◆ **Brief**: Using the material that follows, output exactly the lines from the one containing "theorem alertWord_bigEndian (lay" through the one containing "hi⟩, h _, hl⟩⟩)", with both ends kept.

◆ **Data listing**:
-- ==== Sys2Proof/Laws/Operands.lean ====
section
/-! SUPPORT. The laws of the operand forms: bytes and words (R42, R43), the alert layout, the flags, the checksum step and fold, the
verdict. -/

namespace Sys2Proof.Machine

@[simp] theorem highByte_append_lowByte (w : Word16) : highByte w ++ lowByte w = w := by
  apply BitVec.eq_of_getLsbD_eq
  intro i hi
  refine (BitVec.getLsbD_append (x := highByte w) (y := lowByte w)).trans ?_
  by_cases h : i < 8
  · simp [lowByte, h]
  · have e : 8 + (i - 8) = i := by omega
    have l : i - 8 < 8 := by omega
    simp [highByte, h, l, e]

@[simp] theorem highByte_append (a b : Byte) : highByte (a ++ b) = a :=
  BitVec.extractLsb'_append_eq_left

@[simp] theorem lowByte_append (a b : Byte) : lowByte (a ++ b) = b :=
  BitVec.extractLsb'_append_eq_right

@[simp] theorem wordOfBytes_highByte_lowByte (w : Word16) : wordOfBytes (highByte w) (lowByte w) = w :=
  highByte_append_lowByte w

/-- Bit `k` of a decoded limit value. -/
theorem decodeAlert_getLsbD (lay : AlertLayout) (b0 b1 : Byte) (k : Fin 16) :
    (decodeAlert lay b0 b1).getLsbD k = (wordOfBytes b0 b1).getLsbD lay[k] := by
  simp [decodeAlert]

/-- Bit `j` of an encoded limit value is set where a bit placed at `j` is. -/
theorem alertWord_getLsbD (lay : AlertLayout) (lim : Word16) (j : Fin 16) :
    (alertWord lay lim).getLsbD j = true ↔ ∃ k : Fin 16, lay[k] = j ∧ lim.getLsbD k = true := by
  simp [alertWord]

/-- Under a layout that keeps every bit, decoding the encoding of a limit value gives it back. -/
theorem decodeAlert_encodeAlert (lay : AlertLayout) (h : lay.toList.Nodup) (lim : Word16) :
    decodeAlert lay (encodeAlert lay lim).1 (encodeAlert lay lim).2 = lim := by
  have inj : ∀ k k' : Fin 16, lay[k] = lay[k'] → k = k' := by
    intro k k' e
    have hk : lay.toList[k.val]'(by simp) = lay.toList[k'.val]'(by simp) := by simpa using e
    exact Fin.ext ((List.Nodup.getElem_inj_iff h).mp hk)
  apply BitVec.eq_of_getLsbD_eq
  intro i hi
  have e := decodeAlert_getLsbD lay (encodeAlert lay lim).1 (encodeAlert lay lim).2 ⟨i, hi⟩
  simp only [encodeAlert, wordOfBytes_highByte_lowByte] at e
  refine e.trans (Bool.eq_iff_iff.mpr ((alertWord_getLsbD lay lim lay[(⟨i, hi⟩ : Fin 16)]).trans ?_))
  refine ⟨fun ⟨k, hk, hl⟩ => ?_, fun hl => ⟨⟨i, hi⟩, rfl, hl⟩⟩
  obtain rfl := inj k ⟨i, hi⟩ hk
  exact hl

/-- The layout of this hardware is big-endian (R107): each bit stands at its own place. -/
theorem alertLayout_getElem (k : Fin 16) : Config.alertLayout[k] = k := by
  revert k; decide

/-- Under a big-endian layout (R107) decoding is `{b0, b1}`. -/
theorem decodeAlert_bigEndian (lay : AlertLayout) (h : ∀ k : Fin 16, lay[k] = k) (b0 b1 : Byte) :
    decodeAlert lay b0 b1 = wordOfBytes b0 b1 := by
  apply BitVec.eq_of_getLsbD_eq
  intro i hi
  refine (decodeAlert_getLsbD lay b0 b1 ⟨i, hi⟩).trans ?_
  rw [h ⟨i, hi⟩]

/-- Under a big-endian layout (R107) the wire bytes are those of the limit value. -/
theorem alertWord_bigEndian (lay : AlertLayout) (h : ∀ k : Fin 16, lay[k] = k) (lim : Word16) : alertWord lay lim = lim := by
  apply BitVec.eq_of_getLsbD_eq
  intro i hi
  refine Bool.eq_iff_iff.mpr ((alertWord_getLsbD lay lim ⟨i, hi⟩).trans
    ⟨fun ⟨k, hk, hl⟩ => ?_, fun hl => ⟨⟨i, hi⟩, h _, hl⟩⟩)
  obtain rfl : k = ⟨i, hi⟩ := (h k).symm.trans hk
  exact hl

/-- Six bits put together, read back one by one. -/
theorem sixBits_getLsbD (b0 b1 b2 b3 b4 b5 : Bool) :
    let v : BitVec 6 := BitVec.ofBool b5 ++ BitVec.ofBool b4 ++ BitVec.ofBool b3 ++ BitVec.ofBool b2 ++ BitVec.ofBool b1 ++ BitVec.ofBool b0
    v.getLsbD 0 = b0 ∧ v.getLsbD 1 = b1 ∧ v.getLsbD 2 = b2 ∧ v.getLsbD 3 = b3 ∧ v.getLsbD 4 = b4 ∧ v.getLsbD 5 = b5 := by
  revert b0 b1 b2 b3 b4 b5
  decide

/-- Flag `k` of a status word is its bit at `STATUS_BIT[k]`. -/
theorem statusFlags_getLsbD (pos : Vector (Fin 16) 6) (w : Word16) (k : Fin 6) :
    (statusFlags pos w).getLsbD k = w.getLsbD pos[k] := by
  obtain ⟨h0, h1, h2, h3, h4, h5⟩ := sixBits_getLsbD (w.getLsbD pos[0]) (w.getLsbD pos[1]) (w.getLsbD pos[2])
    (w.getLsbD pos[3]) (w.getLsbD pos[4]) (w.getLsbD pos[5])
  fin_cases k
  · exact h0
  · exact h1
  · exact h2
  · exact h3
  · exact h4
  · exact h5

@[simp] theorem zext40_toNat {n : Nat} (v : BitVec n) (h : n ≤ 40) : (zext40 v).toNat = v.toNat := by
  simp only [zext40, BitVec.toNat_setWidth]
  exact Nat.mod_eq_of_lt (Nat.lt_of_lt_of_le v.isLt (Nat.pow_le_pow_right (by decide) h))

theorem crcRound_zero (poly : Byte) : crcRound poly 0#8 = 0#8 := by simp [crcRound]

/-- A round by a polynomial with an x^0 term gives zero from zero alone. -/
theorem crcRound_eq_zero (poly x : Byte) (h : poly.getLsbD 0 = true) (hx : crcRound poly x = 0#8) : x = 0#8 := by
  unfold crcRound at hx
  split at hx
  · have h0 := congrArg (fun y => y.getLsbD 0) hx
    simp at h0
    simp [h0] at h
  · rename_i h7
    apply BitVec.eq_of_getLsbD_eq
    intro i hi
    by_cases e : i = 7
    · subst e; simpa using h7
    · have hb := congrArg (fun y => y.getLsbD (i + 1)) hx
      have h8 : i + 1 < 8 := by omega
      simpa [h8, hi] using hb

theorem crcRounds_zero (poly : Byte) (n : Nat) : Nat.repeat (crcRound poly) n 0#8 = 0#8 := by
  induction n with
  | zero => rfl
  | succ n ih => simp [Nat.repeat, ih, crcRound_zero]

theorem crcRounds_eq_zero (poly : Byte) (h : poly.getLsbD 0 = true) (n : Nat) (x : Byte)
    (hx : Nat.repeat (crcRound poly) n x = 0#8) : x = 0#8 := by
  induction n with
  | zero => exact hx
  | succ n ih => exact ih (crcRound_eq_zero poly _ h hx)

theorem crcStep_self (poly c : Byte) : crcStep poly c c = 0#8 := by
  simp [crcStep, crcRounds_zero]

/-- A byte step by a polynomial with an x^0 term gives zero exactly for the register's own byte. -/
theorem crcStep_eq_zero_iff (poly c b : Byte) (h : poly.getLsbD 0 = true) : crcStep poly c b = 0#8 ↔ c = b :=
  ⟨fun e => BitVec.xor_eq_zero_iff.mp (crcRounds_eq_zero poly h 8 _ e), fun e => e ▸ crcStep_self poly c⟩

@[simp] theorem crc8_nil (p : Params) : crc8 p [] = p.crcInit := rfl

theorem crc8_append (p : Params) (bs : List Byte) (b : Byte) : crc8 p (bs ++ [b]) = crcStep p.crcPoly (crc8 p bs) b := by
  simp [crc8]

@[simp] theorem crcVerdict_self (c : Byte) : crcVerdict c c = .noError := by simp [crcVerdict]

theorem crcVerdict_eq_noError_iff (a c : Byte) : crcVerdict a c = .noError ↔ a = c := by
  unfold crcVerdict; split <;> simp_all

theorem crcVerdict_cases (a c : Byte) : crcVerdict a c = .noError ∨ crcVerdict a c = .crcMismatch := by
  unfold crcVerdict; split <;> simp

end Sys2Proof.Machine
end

---

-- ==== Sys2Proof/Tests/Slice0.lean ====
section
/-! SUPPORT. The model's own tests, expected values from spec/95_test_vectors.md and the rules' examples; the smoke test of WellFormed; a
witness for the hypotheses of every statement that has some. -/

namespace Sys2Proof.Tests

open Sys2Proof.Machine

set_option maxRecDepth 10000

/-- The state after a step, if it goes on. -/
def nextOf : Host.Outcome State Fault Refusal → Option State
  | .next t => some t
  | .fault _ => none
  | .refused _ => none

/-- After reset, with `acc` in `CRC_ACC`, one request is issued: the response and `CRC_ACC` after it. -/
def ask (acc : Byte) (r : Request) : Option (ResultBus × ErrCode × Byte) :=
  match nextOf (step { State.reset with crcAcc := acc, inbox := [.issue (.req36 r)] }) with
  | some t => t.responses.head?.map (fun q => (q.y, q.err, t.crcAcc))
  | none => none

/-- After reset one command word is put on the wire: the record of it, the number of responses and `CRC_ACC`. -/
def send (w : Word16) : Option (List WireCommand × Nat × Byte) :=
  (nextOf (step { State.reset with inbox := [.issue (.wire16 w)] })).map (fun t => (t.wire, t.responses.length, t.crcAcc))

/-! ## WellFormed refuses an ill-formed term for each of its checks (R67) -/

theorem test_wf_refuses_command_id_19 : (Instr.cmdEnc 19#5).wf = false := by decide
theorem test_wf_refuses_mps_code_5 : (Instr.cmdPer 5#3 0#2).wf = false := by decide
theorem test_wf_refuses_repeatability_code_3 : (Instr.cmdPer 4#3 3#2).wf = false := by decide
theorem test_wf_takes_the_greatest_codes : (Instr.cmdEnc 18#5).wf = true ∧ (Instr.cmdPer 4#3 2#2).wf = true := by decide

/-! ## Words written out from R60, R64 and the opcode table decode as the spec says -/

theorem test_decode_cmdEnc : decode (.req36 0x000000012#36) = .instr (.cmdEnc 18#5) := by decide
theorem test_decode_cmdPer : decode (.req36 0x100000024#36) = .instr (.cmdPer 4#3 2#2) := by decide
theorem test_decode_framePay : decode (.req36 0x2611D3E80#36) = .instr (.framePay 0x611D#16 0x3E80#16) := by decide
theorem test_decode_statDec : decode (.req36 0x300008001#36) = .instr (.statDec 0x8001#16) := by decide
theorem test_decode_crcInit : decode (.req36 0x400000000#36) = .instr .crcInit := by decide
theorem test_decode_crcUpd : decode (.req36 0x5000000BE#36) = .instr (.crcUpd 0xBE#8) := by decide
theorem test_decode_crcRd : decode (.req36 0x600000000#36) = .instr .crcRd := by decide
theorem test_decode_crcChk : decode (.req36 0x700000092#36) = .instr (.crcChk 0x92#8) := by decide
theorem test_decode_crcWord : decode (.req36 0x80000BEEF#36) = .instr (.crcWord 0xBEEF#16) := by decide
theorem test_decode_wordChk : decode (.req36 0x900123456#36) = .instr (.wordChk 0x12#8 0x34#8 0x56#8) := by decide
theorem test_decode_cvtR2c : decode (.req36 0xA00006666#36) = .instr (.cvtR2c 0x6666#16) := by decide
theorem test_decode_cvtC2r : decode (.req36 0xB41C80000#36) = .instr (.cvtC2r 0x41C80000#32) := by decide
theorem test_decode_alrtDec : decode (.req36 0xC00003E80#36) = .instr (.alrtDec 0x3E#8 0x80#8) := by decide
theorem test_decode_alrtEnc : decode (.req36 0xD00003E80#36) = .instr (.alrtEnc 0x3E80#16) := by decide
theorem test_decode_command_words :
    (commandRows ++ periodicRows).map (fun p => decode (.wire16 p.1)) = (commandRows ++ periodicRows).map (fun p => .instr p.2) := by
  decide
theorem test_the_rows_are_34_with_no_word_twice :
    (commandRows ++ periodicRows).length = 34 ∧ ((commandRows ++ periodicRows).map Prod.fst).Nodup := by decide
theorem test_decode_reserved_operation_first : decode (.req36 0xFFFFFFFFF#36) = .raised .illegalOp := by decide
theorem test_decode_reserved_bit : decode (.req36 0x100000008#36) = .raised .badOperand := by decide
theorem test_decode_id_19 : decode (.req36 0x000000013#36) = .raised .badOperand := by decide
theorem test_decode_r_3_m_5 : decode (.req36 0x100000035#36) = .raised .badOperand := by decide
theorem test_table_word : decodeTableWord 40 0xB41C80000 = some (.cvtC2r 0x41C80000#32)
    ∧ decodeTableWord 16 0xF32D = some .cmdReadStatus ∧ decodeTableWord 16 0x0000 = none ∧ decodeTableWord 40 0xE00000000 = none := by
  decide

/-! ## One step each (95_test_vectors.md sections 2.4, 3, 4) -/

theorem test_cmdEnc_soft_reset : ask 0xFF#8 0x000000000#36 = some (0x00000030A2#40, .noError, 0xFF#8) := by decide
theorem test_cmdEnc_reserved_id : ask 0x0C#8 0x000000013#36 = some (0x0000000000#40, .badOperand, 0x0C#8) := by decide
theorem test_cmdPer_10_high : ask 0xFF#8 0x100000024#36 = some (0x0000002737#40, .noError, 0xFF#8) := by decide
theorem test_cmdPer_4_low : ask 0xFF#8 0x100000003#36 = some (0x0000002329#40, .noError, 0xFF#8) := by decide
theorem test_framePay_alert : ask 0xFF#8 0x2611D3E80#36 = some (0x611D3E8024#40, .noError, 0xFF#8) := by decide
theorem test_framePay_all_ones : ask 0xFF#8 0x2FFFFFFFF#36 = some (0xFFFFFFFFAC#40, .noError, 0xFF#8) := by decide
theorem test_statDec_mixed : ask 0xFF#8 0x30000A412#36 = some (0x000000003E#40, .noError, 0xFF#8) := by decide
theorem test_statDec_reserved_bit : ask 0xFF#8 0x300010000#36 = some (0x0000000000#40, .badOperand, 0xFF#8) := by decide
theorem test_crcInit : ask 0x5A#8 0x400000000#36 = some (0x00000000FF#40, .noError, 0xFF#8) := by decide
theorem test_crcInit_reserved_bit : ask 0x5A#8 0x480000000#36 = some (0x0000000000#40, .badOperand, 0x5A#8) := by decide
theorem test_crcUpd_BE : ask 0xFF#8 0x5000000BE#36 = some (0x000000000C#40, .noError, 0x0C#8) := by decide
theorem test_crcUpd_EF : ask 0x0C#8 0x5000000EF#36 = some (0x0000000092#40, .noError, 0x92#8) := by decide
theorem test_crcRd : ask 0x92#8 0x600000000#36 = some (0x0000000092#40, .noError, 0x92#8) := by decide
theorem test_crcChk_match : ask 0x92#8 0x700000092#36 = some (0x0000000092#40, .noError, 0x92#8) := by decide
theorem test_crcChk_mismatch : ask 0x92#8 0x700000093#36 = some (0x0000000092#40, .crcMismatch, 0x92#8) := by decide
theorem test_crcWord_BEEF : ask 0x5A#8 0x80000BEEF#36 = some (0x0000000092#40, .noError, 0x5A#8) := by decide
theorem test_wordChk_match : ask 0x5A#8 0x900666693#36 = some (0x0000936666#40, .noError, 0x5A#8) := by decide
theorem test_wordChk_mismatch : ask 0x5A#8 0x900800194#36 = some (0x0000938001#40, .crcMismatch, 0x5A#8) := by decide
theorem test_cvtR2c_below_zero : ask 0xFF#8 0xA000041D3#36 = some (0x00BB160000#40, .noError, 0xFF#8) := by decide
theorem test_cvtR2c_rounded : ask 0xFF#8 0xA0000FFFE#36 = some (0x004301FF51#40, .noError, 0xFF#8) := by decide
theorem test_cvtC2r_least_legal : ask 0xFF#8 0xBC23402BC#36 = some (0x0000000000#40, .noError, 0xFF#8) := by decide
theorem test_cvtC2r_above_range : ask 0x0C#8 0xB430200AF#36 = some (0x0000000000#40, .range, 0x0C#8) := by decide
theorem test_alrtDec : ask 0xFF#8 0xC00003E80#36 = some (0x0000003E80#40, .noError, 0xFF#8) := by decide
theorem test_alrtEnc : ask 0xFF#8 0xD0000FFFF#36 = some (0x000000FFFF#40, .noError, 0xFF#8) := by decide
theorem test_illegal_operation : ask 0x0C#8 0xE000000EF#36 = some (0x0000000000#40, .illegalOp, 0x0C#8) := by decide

--

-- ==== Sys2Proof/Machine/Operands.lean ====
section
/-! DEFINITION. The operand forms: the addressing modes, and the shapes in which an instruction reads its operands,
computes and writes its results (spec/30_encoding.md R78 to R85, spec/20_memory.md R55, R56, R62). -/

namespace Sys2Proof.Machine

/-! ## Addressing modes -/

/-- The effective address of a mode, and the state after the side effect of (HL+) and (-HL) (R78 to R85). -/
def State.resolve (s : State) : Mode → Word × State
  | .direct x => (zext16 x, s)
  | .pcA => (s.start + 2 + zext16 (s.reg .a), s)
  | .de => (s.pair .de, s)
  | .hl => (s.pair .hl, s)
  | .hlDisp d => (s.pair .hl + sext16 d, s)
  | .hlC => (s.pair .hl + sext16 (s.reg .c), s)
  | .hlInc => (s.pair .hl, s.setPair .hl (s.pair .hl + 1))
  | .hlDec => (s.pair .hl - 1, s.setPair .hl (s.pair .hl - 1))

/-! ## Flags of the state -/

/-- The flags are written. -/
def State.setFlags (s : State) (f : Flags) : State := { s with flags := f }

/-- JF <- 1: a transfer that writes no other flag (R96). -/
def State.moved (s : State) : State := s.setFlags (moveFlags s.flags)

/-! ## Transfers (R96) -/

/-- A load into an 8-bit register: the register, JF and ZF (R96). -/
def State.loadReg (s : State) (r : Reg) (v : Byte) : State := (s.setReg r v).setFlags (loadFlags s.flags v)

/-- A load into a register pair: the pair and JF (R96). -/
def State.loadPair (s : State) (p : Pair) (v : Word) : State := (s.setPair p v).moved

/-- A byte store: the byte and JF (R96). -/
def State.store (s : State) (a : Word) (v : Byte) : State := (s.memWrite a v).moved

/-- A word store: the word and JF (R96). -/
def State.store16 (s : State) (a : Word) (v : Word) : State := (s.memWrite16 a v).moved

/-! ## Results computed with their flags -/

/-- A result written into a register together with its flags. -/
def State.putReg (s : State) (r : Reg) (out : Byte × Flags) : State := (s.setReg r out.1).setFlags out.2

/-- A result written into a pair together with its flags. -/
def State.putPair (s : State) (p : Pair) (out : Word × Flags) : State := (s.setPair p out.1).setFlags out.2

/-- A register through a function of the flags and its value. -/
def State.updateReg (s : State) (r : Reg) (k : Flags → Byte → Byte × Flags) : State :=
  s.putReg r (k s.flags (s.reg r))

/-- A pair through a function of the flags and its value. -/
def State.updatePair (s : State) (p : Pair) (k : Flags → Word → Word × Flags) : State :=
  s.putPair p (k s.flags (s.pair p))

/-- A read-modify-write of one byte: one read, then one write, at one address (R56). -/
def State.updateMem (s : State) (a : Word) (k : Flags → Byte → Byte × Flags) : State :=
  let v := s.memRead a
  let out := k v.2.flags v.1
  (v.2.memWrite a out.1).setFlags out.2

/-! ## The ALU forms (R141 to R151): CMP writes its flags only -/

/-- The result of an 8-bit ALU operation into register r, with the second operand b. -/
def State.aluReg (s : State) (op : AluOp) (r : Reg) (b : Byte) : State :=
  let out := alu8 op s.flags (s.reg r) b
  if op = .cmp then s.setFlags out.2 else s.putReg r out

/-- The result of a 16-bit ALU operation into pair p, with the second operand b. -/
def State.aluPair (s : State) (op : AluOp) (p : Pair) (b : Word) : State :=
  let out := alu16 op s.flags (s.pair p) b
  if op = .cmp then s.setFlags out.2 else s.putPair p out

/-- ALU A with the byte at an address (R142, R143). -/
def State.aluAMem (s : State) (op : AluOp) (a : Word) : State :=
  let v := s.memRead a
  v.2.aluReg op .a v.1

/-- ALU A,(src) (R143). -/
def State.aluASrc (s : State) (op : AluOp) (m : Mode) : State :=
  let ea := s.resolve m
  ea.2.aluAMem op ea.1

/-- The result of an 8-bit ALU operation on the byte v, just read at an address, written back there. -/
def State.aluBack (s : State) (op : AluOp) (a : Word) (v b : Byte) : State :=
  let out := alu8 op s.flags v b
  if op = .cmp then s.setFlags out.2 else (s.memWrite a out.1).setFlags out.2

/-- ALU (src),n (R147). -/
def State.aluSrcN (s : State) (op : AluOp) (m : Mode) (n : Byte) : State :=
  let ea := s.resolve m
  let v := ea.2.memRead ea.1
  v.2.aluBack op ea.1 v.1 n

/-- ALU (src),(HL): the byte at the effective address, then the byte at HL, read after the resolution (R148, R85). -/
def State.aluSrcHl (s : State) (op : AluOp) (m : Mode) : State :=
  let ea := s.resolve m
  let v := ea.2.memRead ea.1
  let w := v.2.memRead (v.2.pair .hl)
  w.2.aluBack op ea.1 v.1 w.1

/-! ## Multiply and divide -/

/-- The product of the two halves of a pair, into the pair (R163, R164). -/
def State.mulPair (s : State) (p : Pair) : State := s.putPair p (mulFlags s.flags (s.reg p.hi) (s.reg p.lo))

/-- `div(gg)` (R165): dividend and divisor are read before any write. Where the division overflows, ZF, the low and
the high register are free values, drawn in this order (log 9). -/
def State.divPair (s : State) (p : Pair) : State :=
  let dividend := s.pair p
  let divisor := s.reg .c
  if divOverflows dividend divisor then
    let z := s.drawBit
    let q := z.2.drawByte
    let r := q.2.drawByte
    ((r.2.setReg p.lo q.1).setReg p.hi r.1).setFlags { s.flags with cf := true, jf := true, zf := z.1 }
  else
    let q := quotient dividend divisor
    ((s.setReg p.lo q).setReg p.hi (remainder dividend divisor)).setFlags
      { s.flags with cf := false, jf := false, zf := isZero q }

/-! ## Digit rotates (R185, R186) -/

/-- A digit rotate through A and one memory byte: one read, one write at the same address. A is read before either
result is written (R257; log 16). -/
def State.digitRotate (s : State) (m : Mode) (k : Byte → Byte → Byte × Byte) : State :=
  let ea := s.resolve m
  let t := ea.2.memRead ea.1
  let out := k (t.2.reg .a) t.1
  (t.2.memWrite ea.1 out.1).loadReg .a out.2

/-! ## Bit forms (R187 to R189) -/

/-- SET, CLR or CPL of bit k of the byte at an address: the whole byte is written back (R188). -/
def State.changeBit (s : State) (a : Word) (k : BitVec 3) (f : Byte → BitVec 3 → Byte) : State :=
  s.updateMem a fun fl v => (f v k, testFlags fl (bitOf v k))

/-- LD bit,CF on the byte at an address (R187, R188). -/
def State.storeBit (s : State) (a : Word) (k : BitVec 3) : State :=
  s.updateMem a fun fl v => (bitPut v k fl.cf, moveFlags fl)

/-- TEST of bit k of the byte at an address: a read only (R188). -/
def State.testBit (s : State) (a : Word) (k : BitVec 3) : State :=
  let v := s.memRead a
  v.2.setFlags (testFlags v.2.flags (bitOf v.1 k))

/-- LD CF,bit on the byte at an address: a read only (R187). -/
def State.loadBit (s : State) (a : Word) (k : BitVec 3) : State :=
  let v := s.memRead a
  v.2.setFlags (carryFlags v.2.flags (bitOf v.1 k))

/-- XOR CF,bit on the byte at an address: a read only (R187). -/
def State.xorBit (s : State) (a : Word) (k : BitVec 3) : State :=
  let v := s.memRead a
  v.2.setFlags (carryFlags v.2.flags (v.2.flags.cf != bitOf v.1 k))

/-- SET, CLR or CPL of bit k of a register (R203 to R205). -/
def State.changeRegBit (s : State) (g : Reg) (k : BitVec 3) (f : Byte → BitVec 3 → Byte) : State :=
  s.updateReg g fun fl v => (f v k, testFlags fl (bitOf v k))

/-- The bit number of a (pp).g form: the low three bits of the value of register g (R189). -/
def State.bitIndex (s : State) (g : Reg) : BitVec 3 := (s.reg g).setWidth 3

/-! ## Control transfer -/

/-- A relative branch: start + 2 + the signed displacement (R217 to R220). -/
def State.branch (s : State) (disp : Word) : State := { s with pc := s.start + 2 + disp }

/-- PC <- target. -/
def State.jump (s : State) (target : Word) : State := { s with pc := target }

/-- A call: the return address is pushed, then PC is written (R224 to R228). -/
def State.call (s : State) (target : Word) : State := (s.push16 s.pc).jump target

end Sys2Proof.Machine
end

◆ **Answer box**:
theorem alertWord_bigEndian (lay : AlertLayout) (h : ∀ k : Fin 16, lay[k] = k) (lim : Word16) : alertWord lay lim = lim := by
  apply BitVec.eq_of_getLsbD_eq
  intro i hi
  refine Bool.eq_iff_iff.mpr ((alertWord_getLsbD lay lim ⟨i, hi⟩).trans
    ⟨fun ⟨k, hk, hl⟩ => ?_, fun hl => ⟨⟨i, hi⟩, h _, hl⟩⟩)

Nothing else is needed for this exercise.